## [WORK ITEM]
Only the lines from the one containing "def buffered (s" through the one containing "def sumUnits (l" should be printed, exactly as they appear below, with both ends included.

Stored data entries
-- ==== Sys2Proof/Machine/Frame.lean ====
section
/-! DEFINITION. The Frame: packets, ingress buffers, the scheduler, crossings and their replay, plane substitution (R81 to R109, R452). -/

namespace Sys2Proof.Machine

/-- The VOQ list of an opcode (R85): 0 REQ, 1 RWD, 2 RSP, 3 SNP. -/
def listOf : Opc → Nat
  | .memRd | .memRdData | .memRdFwd | .memRdTEE | .memInv | .memInvNT | .memClnEvct | .memSpecRd => 0
  | .pcieMemRd | .pcieCfg | .pcieIo | .pcieAtomic | .d2hReq | .farAtomic => 0
  | .pcieMemWr | .pcieMsg | .memWr | .memWrPtl | .biConflict => 1
  | .biSnpInv | .biSnpData | .h2dReq => 3
  | .biRspI | .biRspS | .biRspE | .memData | .cmp | .cmpS | .cmpE | .biConflictAck => 2
  | .pcieCpl | .d2hRsp | .rspIHitI | .d2hData | .h2dRsp | .h2dData | .atomicRsp | .parked | .poolWrDone => 2

/-- PCIe and CXL.io opcodes, whose ordering the PCI Express table decides (R85). -/
def isPcie : Opc → Bool
  | .pcieMemRd | .pcieCfg | .pcieIo | .pcieAtomic | .pcieMemWr | .pcieMsg | .pcieCpl => true
  | _ => false

/-- CXL.cache opcodes. -/
def isCache : Opc → Bool
  | .d2hReq | .d2hRsp | .rspIHitI | .d2hData | .h2dReq | .h2dRsp | .h2dData => true
  | _ => false

/-- The protocol whose tag reserve an opcode draws from (R70): 0 CXL.io and PCIe, 1 CXL.mem, 2 CXL.cache. -/
def protoOf (o : Opc) : Nat := if isPcie o then 0 else if isCache o then 2 else 1

/-- Requests that expect a response (R69). -/
def expects : Opc → Bool
  | .pcieMemWr | .pcieMsg | .memSpecRd => false
  | o => listOf o == 0 || listOf o == 1 || listOf o == 3

/-- CXL.mem reads (R75). -/
def isRead : Opc → Bool
  | .memRd | .memRdData | .memRdFwd | .memRdTEE => true
  | _ => false

/-- CXL.mem writes (R75). -/
def isWrite : Opc → Bool
  | .memWr | .memWrPtl => true
  | _ => false

/-- Beats of a packet: one header beat, and one for each 64 B of payload (R82). -/
def beats (p : Pkt) : Nat := 1 + ceilDiv p.payload 64

/-- Cost of a packet at an egress (R112). -/
def cost (p : Pkt) : Nat := 32 + 16 * ceilDiv p.payload 16

/-- Buffer units of 16 B: 2 for the header, one for each 16 B of data (R90). -/
def units (p : Pkt) : Nat := 2 + ceilDiv p.payload 16

/-- A bit of FRAME.XPx.ESTAT is set; egresses 0 to 63 are event sources 256 + x, the others have none (R337). -/
def flagX (e : Ent) (x : Nat) (s : State) : State := if x < 64 then flag e (256 + x) s x else s.set e 1 x

/-- The ingress buffer of a crossbar port, in order of arrival. -/
def voq (s : State) (i : Nat) : List VoqEnt := lookD s.frame.voq i []

def setVoq (i : Nat) (l : List VoqEnt) (s : State) : State :=
  { s with frame := { s.frame with voq := if l.isEmpty then del s.frame.voq i else put s.frame.voq i l } }

/-- Unconfirmed crossings of an ingress, oldest first. -/
def crossing (s : State) (i : Nat) : List Cross := lookD s.frame.cross i []

def setCross (i : Nat) (l : List Cross) (s : State) : State :=
  { s with frame := { s.frame with cross := if l.isEmpty then del s.frame.cross i else put s.frame.cross i l } }

/-- The dedicated region and shared pool of an ingress in units, by ROLE and POOL at its port's last entry to TRAINING (R90, R93). Before the first, ROLE and POOL as they stand count, and a port whose ROLE is OFF is carved as a device port or a pool port by POOL (DESIGN CHOICE, log entry on carving). Ports 64 to 71 hold bead credits in their dedicated region (R238); ports 72 to 79 have none. -/
def regionUnits (s : State) (i : Nat) : Nat × Nat :=
  if 72 ≤ i then (0, 16384)
  else if 64 ≤ i then (7488, 8896)
  else
    let p := ownerPort s i
    let (role, pool) := (portSt s p).carved.getD (s.get PORT.CFG.ROLE p, s.on PORT.CFG.POOL p)
    if role = 1 then (5824, 10560)
    else if pool then (5696, 10688) else (6464, 9920)

/-- Every packet that stands in an ingress buffer: waiting, crossing and not yet confirmed (R100), or a parked payload (R155). -/
def buffered (s : State) (i : Nat) : List VoqEnt :=
  (voq s i ++ (crossing s i).flatMap (·.ents)).filter (fun v => 72 ≤ i || !v.p.own) ++ (s.frame.parked.filter (·.2.p.src == i)).map (·.2)

def sumUnits (l : List VoqEnt) : Nat := (l.map (fun v => units v.p)).sum

def sharedUnits (s : State) (i : Nat) : Nat := sumUnits ((buffered s i).filter (·.ext))

def sharedTc (s : State) (i t : Nat) : Nat := sumUnits ((buffered s i).filter (fun v => v.ext && v.p.tc == t))

/-- The response reserve: 1,024 units (R92). -/
def rspReserve : Nat := 1024

/-- Whether a packet fits into the shared pool (R91, R92): its class below MAX, and the free space less the unmet MINs of the other classes and the response reserve at least its size. A packet of the RSP list may use the reserve. -/
def poolRoom (s : State) (i : Nat) (p : Pkt) : Bool :=
  let pool := (regionUnits s i).2
  let used := sharedUnits s i
  let unmet := ((List.range 8).filter (· != p.tc)).map (fun u => s.get FRAME.XP.TCSHARE.MIN i u * 16 - sharedTc s i u)
  let mx := min pool (s.get FRAME.XP.TCSHARE.MAX i p.tc * 16)
  let reserve := if p.lst = 2 then 0 else rspReserve
  sharedTc s i p.tc < mx && used + unmet.sum + reserve + units p ≤ pool

/-- Room at crossbar ports 72 to 79, which have no dedicated region: a class without room stalls its unit, but RSP-list packets are taken into the response reserve (R93). -/
def unitRoom (s : State) (i : Nat) (p : Pkt) : Bool :=
  poolRoom s i p || (p.lst == 2 && sharedUnits s i + units p ≤ (regionUnits s i).2)

/-- Packets for which an internal unit stalls, oldest first. -/
def stalled (s : State) (i : Nat) : List Pkt := lookD s.frame.stalled i []

def setStalled (i : Nat) (l : List Pkt) (s : State) : State :=
  { s with frame := { s.frame with stalled := if l.isEmpty then del s.frame.stalled i else put s.frame.stalled i l } }

/-- Packets for which a unit stalled enter as room comes, in order within their list and class (R93). -/
def unstall (i : Nat) (s : State) : State :=
  (stalled s i).foldl (fun s p =>
    if unitRoom s i p && (stalled s i).all (fun o => o.lst != p.lst || o.tc != p.tc) then setVoq i (voq s i ++ [⟨p, true, 0, 0, true⟩]) s
    else setStalled i (stalled s i ++ [p]) s) (setStalled i [] s)

/-- BUFSTAT shows the occupancy in granules of 256 B, rounded up (R109), once what stalled has entered. -/
def bufSync (i : Nat) (s : State) : State :=
  let s := if (stalled s i).isEmpty then s else unstall i s
  (s.set FRAME.XP.BUFSTAT.DED (ceilDiv (sumUnits ((buffered s i).filter (!·.ext))) 16) i).set
    FRAME.XP.BUFSTAT.SHR (ceilDiv (sharedUnits s i) 16) i

/-- The crossbar ports on which a packet enters and leaves, for a x16 source or destination (R84): `orig` is the originating fabric port, or the crossbar port of an internal source. -/
def destHalf (s : State) (d tc orig : Nat) : Nat := if d < 64 && isX16 s d then d + (tc + orig) % 2 else d

def srcHalf (s : State) (p tc dest : Nat) : Nat := if p < 64 && isX16 s p then p + (tc + dest) % 2 else p

/-- Units of an ingress buffer that are written with inverted check bits (R448): one wrong bit is corrected when the unit is read, two poison the data, and a record shows either. -/
def bufErr (p : Pkt) (i : Nat) (s : State) : State :=
  if !injArmed s 2 i then s
  else
    let r := { rec0 eFrame kEccCe 0 p.ld with addr := if p.toLd then p.dpa else p.addr, akind := if p.toLd then 1 else 2 }
    report (if s.get TST.INJCTL.BITS = 2 then { r with kind := kEccUe, cls := 1 } else r) s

## [OUTPUT]
def buffered (s : State) (i : Nat) : List VoqEnt :=
  (voq s i ++ (crossing s i).flatMap (·.ents)).filter (fun v => 72 ≤ i || !v.p.own) ++ (s.frame.parked.filter (·.2.p.src == i)).map (·.2)

def sumUnits (l : List VoqEnt) : Nat := (l.map (fun v => units v.p)).sum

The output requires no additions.